Did a house inspection for a realator and this is what was in the basement shower. Trap hung down through the diffuser. The light was above the diffuser and tapped off a light next grid over. It had single wires only and was spliced in the air. One of many problems.


----------



## Amish Electrician (Jan 2, 2010)

Your problem isn't the plumber, it's the HO doing an illegal remodel. The trap was likely there all along.


----------



## McClary’s Electrical (Feb 21, 2009)

I always hate to see bad wiring on a drop ceiling. It's so easy to end up with the whole grid energized


----------



## Big John (May 23, 2010)

mcclary's electrical said:


> ...It's so easy to end up with the whole grid energized


 In a shower stall, no less.

-John


----------



## wildleg (Apr 12, 2009)

that is a thing of beauty. I would have liked to have seen another angle on the trap. what a masterpiece.


----------



## user4818 (Jan 15, 2009)

All of that work is Cletis.


----------



## kawaikfx400 (Jul 14, 2008)

Big John said:


> In a shower stall, no less.
> 
> -John


So true


----------



## den (Mar 28, 2009)

Just got back home and I can post more pics later. There was things like this all over house. They also have a floating neutral someplace as half or more recepticles didn't have a ground although one was hooked up on recepticles.


----------



## den (Mar 28, 2009)

here is a better picture of trap. the trap comes from new whirlpool in master bath upstairs. Notice where they put the switch for tub-easy to reach while in there. Also this is the furnace disconnect fed by 2 wire and romex to furnace has ground disconnected and not in conduit or mc wire. The other pic is a light that was in attic.


----------



## Shockdoc (Mar 4, 2010)

That is a straight up ghetto installation, from the plumbing thru the tile work endind at the electrical.


----------



## den (Mar 28, 2009)

forgot to get furnace picture in.


----------



## Shockdoc (Mar 4, 2010)

SJ cord feeding switch?


----------



## user4818 (Jan 15, 2009)

If Shockdoc is saying something is hack, it must be _really_ bad.


----------



## Shockdoc (Mar 4, 2010)

Peter D said:


> If Shockdoc is saying something is hack, it must be _really_ bad.

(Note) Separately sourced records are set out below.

-- ==== Sys2Proof/Proofs/Addresses.lean ====
section
/-! PROOF. Addresses: sums that wrap modulo `2^XLEN`, and accesses that are aligned downward and so never wrap
(20_memory.md R64 to R66, R72, 42_base_control.md R171, 46_atomic.md R301). -/

namespace Sys2Proof.Machine

/-! ## Sums with an immediate -/

theorem two_pow_xlen_dvd (c : Config) : 2 ^ c.xlen ∣ 2 ^ 64 := by
  unfold Config.xlen
  split <;> decide

/-- A signed immediate added to a value wraps modulo `2^XLEN`: the sum modulo `2^64` loses nothing that counts. -/
theorem truncX_add_signExtend (c : Config) (v : Word) {w : Nat} (imm : BitVec w) :
    ((truncX c (v + imm.signExtend 64)).toNat : Int) = (v.toNat + imm.toInt) % 2 ^ c.xlen := by
  have hdvd : (2 : Int) ^ c.xlen ∣ 2 ^ 64 := by exact_mod_cast two_pow_xlen_dvd c
  have himm : ((imm.signExtend 64).toNat : Int) = imm.toInt % 2 ^ 64 := by
    rw [BitVec.signExtend, BitVec.toNat_ofInt]
    exact Int.toNat_of_nonneg (Int.emod_nonneg _ (by decide))
  calc ((truncX c (v + imm.signExtend 64)).toNat : Int)
      = (v.toNat + (imm.signExtend 64).toNat) % 2 ^ 64 % 2 ^ c.xlen := by
        rw [truncX_toNat, BitVec.toNat_add]
        push_cast
        rfl
    _ = (v.toNat + imm.toInt) % 2 ^ c.xlen := by
        rw [himm, Int.add_emod_emod, Int.emod_emod_of_dvd _ hdvd]

/-! ## Aligned accesses -/

/-- A value of `XLEN` bits, as a number. -/
theorem fitsX.toNat_lt {c : Config} {v : Word} (h : fitsX c v) : v.toNat < 2 ^ c.xlen := by
  rw [← h, truncX_toNat]
  exact Nat.mod_lt _ (Nat.two_pow_pos _)

/-- The address space holds a whole number of accesses of each size. -/
theorem bytes_dvd_two_pow_xlen (sz : Size) (c : Config) : sz.bytes ∣ 2 ^ c.xlen := by
  unfold Config.xlen
  cases sz <;> split <;> decide

/-- An access that starts at an aligned address of the space ends in the space. -/
theorem alignTo_add_bytes_le {c : Config} {a : Word} (sz : Size) (h : fitsX c a) :
    (alignTo sz a).toNat + sz.bytes ≤ 2 ^ c.xlen := by
  obtain ⟨m, hm⟩ := bytes_dvd_two_pow_xlen sz c
  have hblock : a.toNat / sz.bytes < m := Nat.div_lt_of_lt_mul (hm ▸ h.toNat_lt)
  calc (alignTo sz a).toNat + sz.bytes
      = (a.toNat / sz.bytes + 1) * sz.bytes := by rw [alignTo_toNat, Nat.succ_mul]
    _ ≤ m * sz.bytes := Nat.mul_le_mul_right _ hblock
    _ = 2 ^ c.xlen := by rw [hm, Nat.mul_comm]

/-- Settles O15: both sums are the sum with a signed immediate, and an effective address has `XLEN` bits. -/
theorem effectiveAddresses : Obligations.EffectiveAddresses := by
  unfold Obligations.EffectiveAddresses
  intro s rs1 imm jmp sz a
  exact ⟨truncX_add_signExtend s.cfg (s.readReg rs1) imm, truncX_add_signExtend s.cfg s.ip jmp, alignTo_toNat sz a,
    alignTo_add_bytes_le sz (fitsX_truncX _), alignTo_add_bytes_le sz⟩

end Sys2Proof.Machine
end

Hack would be a complement. That's ten steps beyond hack.


----------



## captkirk (Nov 21, 2007)

I love how he went up past the grid with the tile, probably telling himself he's not a hack, he doest it right...tile to the top...


----------



## Shockdoc (Mar 4, 2010)

captkirk said:


> I love how he went up past the grid with the tile, probably telling himself he's not a hack, he doest it right...tile to the top...


If he owned a square or a level. My first tile job in my basement bathroom looks 50x better.


----------



## frenchelectrican (Mar 15, 2007)

All I have to say here .,, Noix .,, but more money for us to fix the mess what that person did in the house.

Merci,
Marc


----------



## wildleg (Apr 12, 2009)

shokdoc said it, that is ghetto. tile job makes me wanna puke. I wouldda *run* away from that, no price is high enough.


----------



## BBQ (Nov 16, 2010)

wildleg said:


> tile job makes me wanna puke.


But why???? :jester:


----------



## elecpatsfan (Oct 1, 2010)

Tell the h.o. to burn the place down and start over


----------



## user4818 (Jan 15, 2009)

I don't think any of use would have the slightest problem with gutting that and starting over.


----------



## SEREMan2000 (Aug 29, 2011)

switch next to the tub is fine its not within the footprint of the tub


----------



## kbatku (Oct 18, 2011)

Awesome! They let you use white PVC for drains there? Does that door in the ;last pic actually OPEN???


----------



## kbatku (Oct 18, 2011)

SEREMan2000 said:


> switch next to the tub is fine its not within the footprint of the tub


It's creepy, and I'm thinking there was a revision. Wait while I get my code book...


----------



## den (Mar 28, 2009)

we can't have any switch that can be reached from tub or shower area here- inspector says so!! 6' min from edge


----------



## Big John (May 23, 2010)

kbatku said:


> ...Does that door in the last pic actually OPEN?


 :laughing: I was wondering the same thing. If it does, it looks like had to shave a few inches off the top.

-John


----------



## den (Mar 28, 2009)

Yes that door opened into an unfinished room they hadn't started on yet. Havn't heard back from the realtor about any thing yet. she probably didn't like my report.


----------



## Fredman (Dec 2, 2008)

den said:


> Did a house inspection for a realator and this is what was in the basement shower. Trap hung down through the diffuser. The light was above the diffuser and tapped off a light next grid over. It had single wires only and was spliced in the air. One of many problems.


They were just roughing in for the newest "green" home improvement. Gray-water showering. :thumbup:


----------



## SEREMan2000 (Aug 29, 2011)

where in the code coes it say a switch has to be 6" away from a tub...as for inspectors alot of them make the stuff up as they go along...i had an inspector fail a job for failure to use green wire nuts on the ground....glad ct requires all violations be in writing with code refrences to boot


----------



## kaboler (Dec 1, 2010)

Is this some kind of optical illusion? The shower wall doesn't look square. The tiling is just so damn awful I can't tell. A chinese tradesperson funhouse.


----------